**Work instruction:** Once you find the line with "def State.mortiseUp (s" in the data that follows, repeat it and every line after it exactly, through the line with "log 28). -/".
= Beginning of Section =
/-- A unit's coded image (R191, Tables 6-5 to 6-7). -/
def unitImage (f unit gen keyTable valueTable : Nat) (page : List Byte) : List Byte × Nat :=
  let c := encOf f
  let es := unitElems f unit page
  let bases := unitBases c es
  let n := es.length / 16
  let blocks := (List.range 16).map fun k =>
    codeBlock f c (codewords (tableLengths (if (if f ≤ 2 then unit else k / 8) = 0 then keyTable else valueTable))) bases
      ((es.drop (k * n)).take n) (k * n)
  let scales := if scaleBytes f = 0 then [] else (page.drop (arrayBytes f)).take 512
  let head := 128 + bases.length + scales.length
  let index := ((blocks.foldl (fun (acc : Nat × List Byte) b =>
    (acc.1 + b.2.length, acc.2 ++ leBytes 4 (packBits [(1, bit b.1), (15, acc.1), (16, b.2.length)]))) (head, [])).2)
  let rawMask := (List.range 16).foldl (fun a k => a + (if (blocks.getD k (false, [])).1 then 2 ^ k else 0)) 0
  let len := head + sumOf (fun b => b.2.length) blocks
  (leBytes 8 (packBits [(4, f), (2, gen), (1, unit), (1, bit (f ≤ 2)), (16, len), (16, rawMask), (24, 0)]) ++ List.replicate 56 0 ++ index
    ++ bases.map (BitVec.ofNat 8) ++ scales ++ blocks.flatMap (·.2), blocks.countP (·.1))

/-- A page's coded image and how many of its blocks are raw (R191). -/
def codedImage (f gen keyTable valueTable : Nat) (page : List Byte) : List Byte × Nat :=
  let u0 := unitImage f 0 gen keyTable valueTable page
  if f ≤ 2 then
    let u1 := unitImage f 1 gen keyTable valueTable page
    (u0.1 ++ List.replicate (cdiv u0.1.length 16 * 16 - u0.1.length) 0 ++ u1.1, u0.2 + u1.2)
  else u0

/-- Whether an image may replace its page (R192). -/
def packWorth (f : Nat) (image : List Byte) : Bool := 16 * image.length ≤ 15 * rawBytes f

/-- Symbol counts of a page: (table index × 16 + symbol), one per element (R193). -/
def symbolCounts (f : Nat) (page : List Byte) : SMap :=
  (List.range (if f ≤ 2 then 2 else 1)).foldl (fun m u =>
    let es := unitElems f u page
    let bases := unitBases (encOf f) es
    (List.range es.length).foldl (fun m i =>
      let t := if f ≤ 2 then u else i / 8192
      sadd m ((2 * f + t) * 16 + symbolOf (bases.getD (channelSlot i) 0) (expField (encOf f) (es.getD i 0))) 1) m) []

/-! ### The expander (R187, R199) -/

/-- One symbol off a bit stream: symbol and rest. -/
def takeSymbol (words : List (Nat × Nat × Nat)) (bs : List Bool) : Option (Nat × List Bool) :=
  (words.find? fun x => bs.length ≥ x.2.1 && fromBits (bs.take x.2.1) == x.2.2).map fun x => (x.1, bs.drop x.2.1)

/-- Elements of a coded block. -/
def expandBits (c : Enc) (words : List (Nat × Nat × Nat)) (bases : List Nat) : Nat → Nat → List Bool → Option (List Nat)
  | 0, _, _ => some []
  | n + 1, i, bs =>
    match takeSymbol words (bs.drop 1) with
    | none => none
    | some (s, r) =>
      let e := if s = 15 then fromBits (r.take c.e) else bases.getD (channelSlot i) 0 - s
      let r2 := if s = 15 then r.drop c.e else r
      if r2.length < c.m || (s ≠ 15 && bases.getD (channelSlot i) 0 < s) then none
      else (expandBits c words bases n (i + 1) (r2.drop c.m)).map fun l =>
        (fromBits (bs.take 1) * 2 ^ (c.e + c.m) + e * 2 ^ c.m + fromBits (r2.take c.m)) :: l

/-- Elements of a unit's image, and its scales; none when it is not well formed: its header names the unit and the format, its index the blocks that are
raw, and every block gives its elements (R191, R202). -/
def expandUnit (f unit keyTable valueTable : Nat) (img : List Byte) : Option (List Byte × List Byte) :=
  let c := encOf f
  let nb := if f ≤ 2 then 128 else 256
  let bases := ((img.drop 128).take nb).map (·.toNat)
  let n := if f ≤ 2 then 512 else 1024
  let head := leNat (img.take 8)
  let rawBit := fun k => leNat ((img.drop (64 + 4 * k)).take 4) / 2 ^ 31 == head / 2 ^ (24 + k) % 2
  if head / 2 ^ 60 ≠ f || head / 2 ^ 57 % 2 ≠ unit || head / 2 ^ 56 % 2 ≠ bit (f ≤ 2) || img.length < head / 2 ^ 40 % 65536 || !(List.range 16).all rawBit then none
  else
  ((List.range 16).foldl (fun (acc : Option (List Byte)) k =>
    match acc with
    | none => none
    | some out =>
      let w := leNat ((img.drop (64 + 4 * k)).take 4)
      let bytes := (img.drop (w / 65536 % 32768)).take (w % 65536)
      if w / 2 ^ 31 = 1 then
        (if bytes.length = n * elemBits f / 8 then some (out ++ bytes) else none)
      else (expandBits c (codewords (tableLengths (if (if f ≤ 2 then unit else k / 8) = 0 then keyTable else valueTable))) bases n (k * n)
        (bytesBits bytes)).map fun es => out ++ packElems f es) (some [])).map fun out =>
    (out, if scaleBytes f = 0 then [] else (img.drop (128 + nb)).take 512)

/-- Where unit 1 begins, from unit 0's header word (R191). -/
def unitSpan (word0 : Nat) : Nat := cdiv (word0 / 2 ^ 40 % 65536) 16 * 16

/-- The unpacked page of a coded image, or none when it does not expand into a well-formed page (R202). -/
def expandImage (f keyTable valueTable : Nat) (img : List Byte) : Option (List Byte) :=
  match expandUnit f 0 keyTable valueTable img with
  | none => none
  | some (a, sc) =>
    if f ≤ 2 then
      (expandUnit f 1 keyTable valueTable (img.drop (unitSpan (leNat (img.take 8))))).map fun b => a ++ b.1
    else some (a ++ sc)

/-- Blocks of a coded page that positions of it need, as unit and block: their keys' and their values' (R187). -/
def neededBlocks (f : Nat) (js : List Nat) : List (Nat × Nat) :=
  js.foldl (fun l j => if f ≤ 2 then addNew (addNew l (0, j / 4)) (1, j / 4) else addNew (addNew l (0, j / 8)) (0, 8 + j / 8)) []

/-- Offset index entry of a block of a coded image (Table 6-7). -/
def indexEntry (f : Nat) (img : List Byte) (x : Nat × Nat) : Nat :=
  leNat (((if x.1 = 0 || 2 < f then img else img.drop (unitSpan (leNat (img.take 8)))).drop (64 + 4 * x.2)).take 4)

/-- Bytes of a coded image that a tile fetches: all before its first block, and the blocks its positions need. -/
def neededBytes (f : Nat) (img : List Byte) (js : List Nat) : Nat :=
  sumOf (fun u => indexEntry f img (u, 0) / 65536 % 32768) (List.range (if f ≤ 2 then 2 else 1))
    + sumOf (fun x => indexEntry f img x % 65536) (neededBlocks f js)

/-- The raw 16-bit elements of a unit's raw blocks with their bytes turned, by its offset index in stored order (R185). -/
def turnRaw (f : Nat) (index body : List Byte) : List Byte :=
  (List.range 16).foldl (fun (bs : List Byte) k =>
    let w := leNat ((index.drop (4 * k)).take 4)
    let o := w / 65536 % 32768 - 128
    let l := w % 65536
    if f ≤ 2 && w / 2 ^ 31 = 1 then bs.take o ++ swapPairs ((bs.drop o).take l) ++ bs.drop (o + l) else bs) body
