-- ==== Sys2Proof/Machine/Mort.lean ====
section
/-!
DEFINITION. The Mortise array: fingerprints, searches, insertions, deletions, the second level, and lookups (R149 to R172).
-/
namespace Sys2Proof.Machine

/-! ### Keys and salts (R150, R324) -/

/-- The released root key of a tenant. -/
def State.tenantKey (s : State) (p t : Nat) : Option TenantKey := s.sec.keys.find? fun k => k.part == p && k.tenant == t

/-- Uses a tenant's derived keys: a miss unwraps them, and the least recently used of 1,024 entries gives way (R324). -/
def State.useKey (s : State) (p t : Nat) : State :=
  let hit := s.sec.cache.contains (p, t)
  (if hit then s else s.bump 0x6030 2 0 1).onSec fun x => { x with cache := ((p, t) :: x.cache.filter (· != (p, t))).take 1024 }

/-- Prefix salt of a tenant (Table 10-7). -/
def TenantKey.salt (k : TenantKey) : List Byte := kdf k.key "HN-PREFIX" 32

/-- Public salt of a partition, when one is set (R150). -/
def State.publicSalt (s : State) (p : Nat) : Option (List Byte) := (s.objs.salts.find? (·.1 == p)).map (·.2)

/-! ### Fingerprints (R149) -/

/-- Fingerprint of one block from the one before it. -/
def fingerprint (salt : List Byte) (prev variant : Nat) (ts : List W32) : Nat :=
  beNat (shake256 (salt ++ beBytes 16 prev ++ leBytes 2 variant ++ ts.flatMap fun t => leBytes 4 t.toNat) 16)

/-- Tokens of block i. -/
def blockTokens (ts : List W32) (i : Nat) : List W32 := (ts.drop (64 * i)).take 64

/-- F(i) of a token sequence. -/
def chainAt (salt : List Byte) (variant : Nat) (ts : List W32) : Nat → Nat
  | 0 => fingerprint salt 0 variant (blockTokens ts 0)
  | i + 1 => fingerprint salt (chainAt salt variant ts i) variant (blockTokens ts (i + 1))

/-- F(first) to F(first + n - 1), from the fingerprint before them. -/
def chainFrom (salt : List Byte) (variant : Nat) (ts : List W32) : Nat → Nat → Nat → List Nat
  | 0, _, _ => []
  | n + 1, first, prev =>
    fingerprint salt prev variant (blockTokens ts first) ::
      chainFrom salt variant ts n (first + 1) (fingerprint salt prev variant (blockTokens ts first))

/-- Fold of a head mask (Table 5-2). -/
def headFold (mask : Nat) : Nat := (List.range 8).foldl (fun a i => a ^^^ (mask / 256 ^ i % 256)) 0

/-- Priority of an entry (R152). -/
def prefixPriority (cls block : Nat) : Nat := 16384 * cls + 16383 - min block 16383

/-! ### Banks and searches (R155, R158) -/

/-- Whether the array island serves: neither fenced nor held in reset. While it relocks its PLL it serves on, and only issues nothing new (R21, R163). -/
def State.mortiseUp (s : State) : Bool :=
  ((s.island 17).map fun i => i.st == .running || i.st == .clockChanging).getD false && !s.fenced (srcIsland 17) && !s.fenced srcEngine

/-- Array cycles so far: those counted when the clock last changed, and those at the present clock since (R170, log 28). -/
def State.arrayCycles (s : State) : Nat := s.mortise.cycles + (s.clock.us - s.mortise.cyclesUs) * ((s.island 17).map (·.clk)).getD 1250000 / 1000

/-- Counts the array cycles up to now, before the island's clock changes. -/
def State.markCycles (s : State) : State := s.onMortise fun m => { m with cycles := s.arrayCycles, cyclesUs := s.clock.us }

/-- Recency clock: ticks of 2^26 array cycles (R170). -/
def State.recency (s : State) : Nat := s.arrayCycles / 2 ^ 26 % 65536

/-- Age of a stamp in ticks. -/
def State.stampAge (s : State) (stamp : Nat) : Nat := (s.recency + 65536 - stamp) % 65536

/-- Running banks of the group of a fingerprint's home bank under a bank mode. -/
def State.groupBanks (s : State) (fp mode : Nat) : List Nat :=
  ((List.range (2 ^ mode)).map fun i => fp / 2 ^ 122 / 2 ^ mode * 2 ^ mode + i).filter fun b => !s.fenced (srcBank b)

/-- Group size mode insertions use: the target of mode moves, when some run (R157). -/
def State.insertMode (s : State) : Nat := s.mortise.target.getD s.mortise.mode

def State.bank (s : State) (b : Nat) : Bank := (s.mortise.banks.find? (·.num == b)).getD { num := b, slots := [] }

/-- Replaces the slots of a bank. -/
def State.setBank (s : State) (b : Nat) (slots : List (Nat × Entry)) : State :=
  s.onMortise fun m => { m with banks := (
    if m.banks.any (·.num == b) then mapIf (·.num == b) (fun _ => { num := b, slots := slots }) m.banks
    else m.banks ++ [{ num := b, slots := slots }]) }

/-- A search key. -/
structure SearchKey where
  fp : Nat
  variant : Nat
  tenant : Nat
  part : Nat
  published : Bool
  fold : Nat
  deriving DecidableEq, Repr

/-- Whether an entry matches under its care mask (R153, R158). -/
def Entry.hits (e : Entry) (k : SearchKey) : Bool :=
  !e.moving && e.fp == k.fp && e.variant == k.variant && e.part == k.part && e.published == k.published && e.fold == k.fold
    && (e.published || e.tenant == k.tenant)

/-- Matching entries of some banks as (bank, index, entry). -/
def State.matching (s : State) (bs : List Nat) (k : SearchKey) : List (Nat × Nat × Entry) :=
  (sortNat bs).flatMap fun b => ((s.bank b).slots.filter fun x => x.2.hits k).map fun x => (b, x.1, x.2)

/-- Whether one matching entry is better than another: of higher priority, or of equal priority in a lower bank, or at a lower index of the same bank. -/
def betterMatch (x y : Nat × Nat × Entry) : Bool :=
  y.2.2.priority < x.2.2.priority || (y.2.2.priority == x.2.2.priority && (x.1 < y.1 || (x.1 == y.1 && x.2.1 < y.2.1)))

/-- Best match: the highest priority, first in bank and index order. -/
def bestMatch (l : List (Nat × Nat × Entry)) : Option (Nat × Nat × Entry) :=
  l.foldl (fun acc x => match acc with
    | none => some x
    | some y => if betterMatch x y then some x else some y) none

/-- Result of a search (R158). -/
structure SearchResult where
  count : Nat
  best : Option (Nat × Nat × Entry)
  tie : Bool
  deriving DecidableEq, Repr

def searchOf (l : List (Nat × Nat × Entry)) : SearchResult :=
  { count := min 255 l.length, best := bestMatch l
    tie := match bestMatch l with
      | none => false
      | some b => 2 ≤ l.countP fun x => x.2.2.priority == b.2.2.priority }

/-- One array search of a group with a running bank: its result, counted (0x2403, R384). -/
def State.arraySearch (s : State) (k : SearchKey) (tenant : Nat) : SearchResult × State :=
  let r := searchOf (s.matching (s.groupBanks k.fp s.mortise.mode) k)
  let s1 := ((s.bump 0x2403 2 k.part 1).bump 0x2403 3 k.part (bit r.best.isSome)).bump 0x2403 0x0B k.part (bit r.tie)
  (r, s1.energy k.part tenant (searchEnergy s.mortise.mode))

/-- Whether every bank of a key's group is fenced (R155). -/
def State.dark (s : State) (k : SearchKey) : Bool := (s.groupBanks k.fp s.mortise.mode).isEmpty

/-- The array's answer to a key. A search of an all-fenced group is none, and is counted in 0x2403.04 when no second level answers it (R155). -/
def State.arrayAnswer (s : State) (k : SearchKey) (tenant : Nat) : Option Entry × State :=
  if s.dark k then (none, s.bump 0x2403 4 k.part (bit (s.act 0x2402 8 k.part = 0)))
  else
    let r := s.arraySearch k tenant
    (r.1.best.map (·.2.2), r.2)

/-! ### Prefix nodes (R154) -/

def State.prefixNode (s : State) (p i : Nat) : Option PrefixNode := s.mortise.nodes.find? fun n => n.part == p && n.index == i

def State.onNodeRec (s : State) (p i : Nat) (f : PrefixNode → PrefixNode) : State :=
  s.onMortise fun m => { m with nodes := mapIf (fun n => n.part == p && n.index == i) f m.nodes }

/-- Lowest unused prefix node index of a partition (log 29). -/
def State.freeNode (s : State) (p : Nat) : Nat :=
  (sortNat ((s.mortise.nodes.filter (·.part == p)).map (·.index))).foldl (fun a i => if a = i then a + 1 else a) 0

/-- Where an entry with a payload stands: bank × 4,096 + index in the array, bucket × 4 + slot in the second level. -/
def State.nodeLocation (s : State) (p i : Nat) : Option Nat :=
  match s.mortise.banks.findSome? fun b => (b.slots.find? fun x => x.2.part == p && x.2.payload == i).map fun x => b.num * 4096 + x.1 with
  | some l => some l
  | none => (s.mortise.second.find? fun x => x.part == p && x.entry.payload == i).map fun x => x.bucket * 4 + x.slot

/-- Channel of record `j` of one of a partition's tables in its HBM: the records lie round-robin on its channels (log 145). -/
def State.tableChannel (s : State) (p j : Nat) : Nat :=
  let chs := s.channelsOf p false
  chs.getD (j % max 1 chs.length) 0

/-- Takes an entry and its prefix node out. -/
def State.removeEntry (s : State) (p i : Nat) : State :=
  (s.onMortise fun m => { m with
    banks := m.banks.map fun b => { b with slots := b.slots.filter fun x => !(x.2.part == p && x.2.payload == i) }
    second := m.second.filter fun x => !(x.part == p && x.entry.payload == i)
    nodes := m.nodes.filter fun n => !(n.part == p && n.index == i) }).bump 0x2403 8 p 1

/-- Deletes an entry by its prefix node: it never matches again, and its node is free (R168). `row` and `cls` are charged (R169). -/
def State.deleteEntry (s : State) (p i row cls : Nat) : State :=
  if (s.nodeLocation p i).isNone then s
  else (s.removeEntry p i).oweAll [searchCost row cls 1, channelCost (s.tableChannel p i) row cls 1]

/-! ### Insertion (R165, R170, R172) -/

/-- Second-level buckets B in force. -/
def State.buckets (s : State) (p : Nat) : Nat := s.act 0x2402 8 p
= End of Section =
**Answer:**
def State.mortiseUp (s : State) : Bool :=
  ((s.island 17).map fun i => i.st == .running || i.st == .clockChanging).getD false && !s.fenced (srcIsland 17) && !s.fenced srcEngine

/-- Array cycles so far: those counted when the clock last changed, and those at the present clock since (R170, log 28). -/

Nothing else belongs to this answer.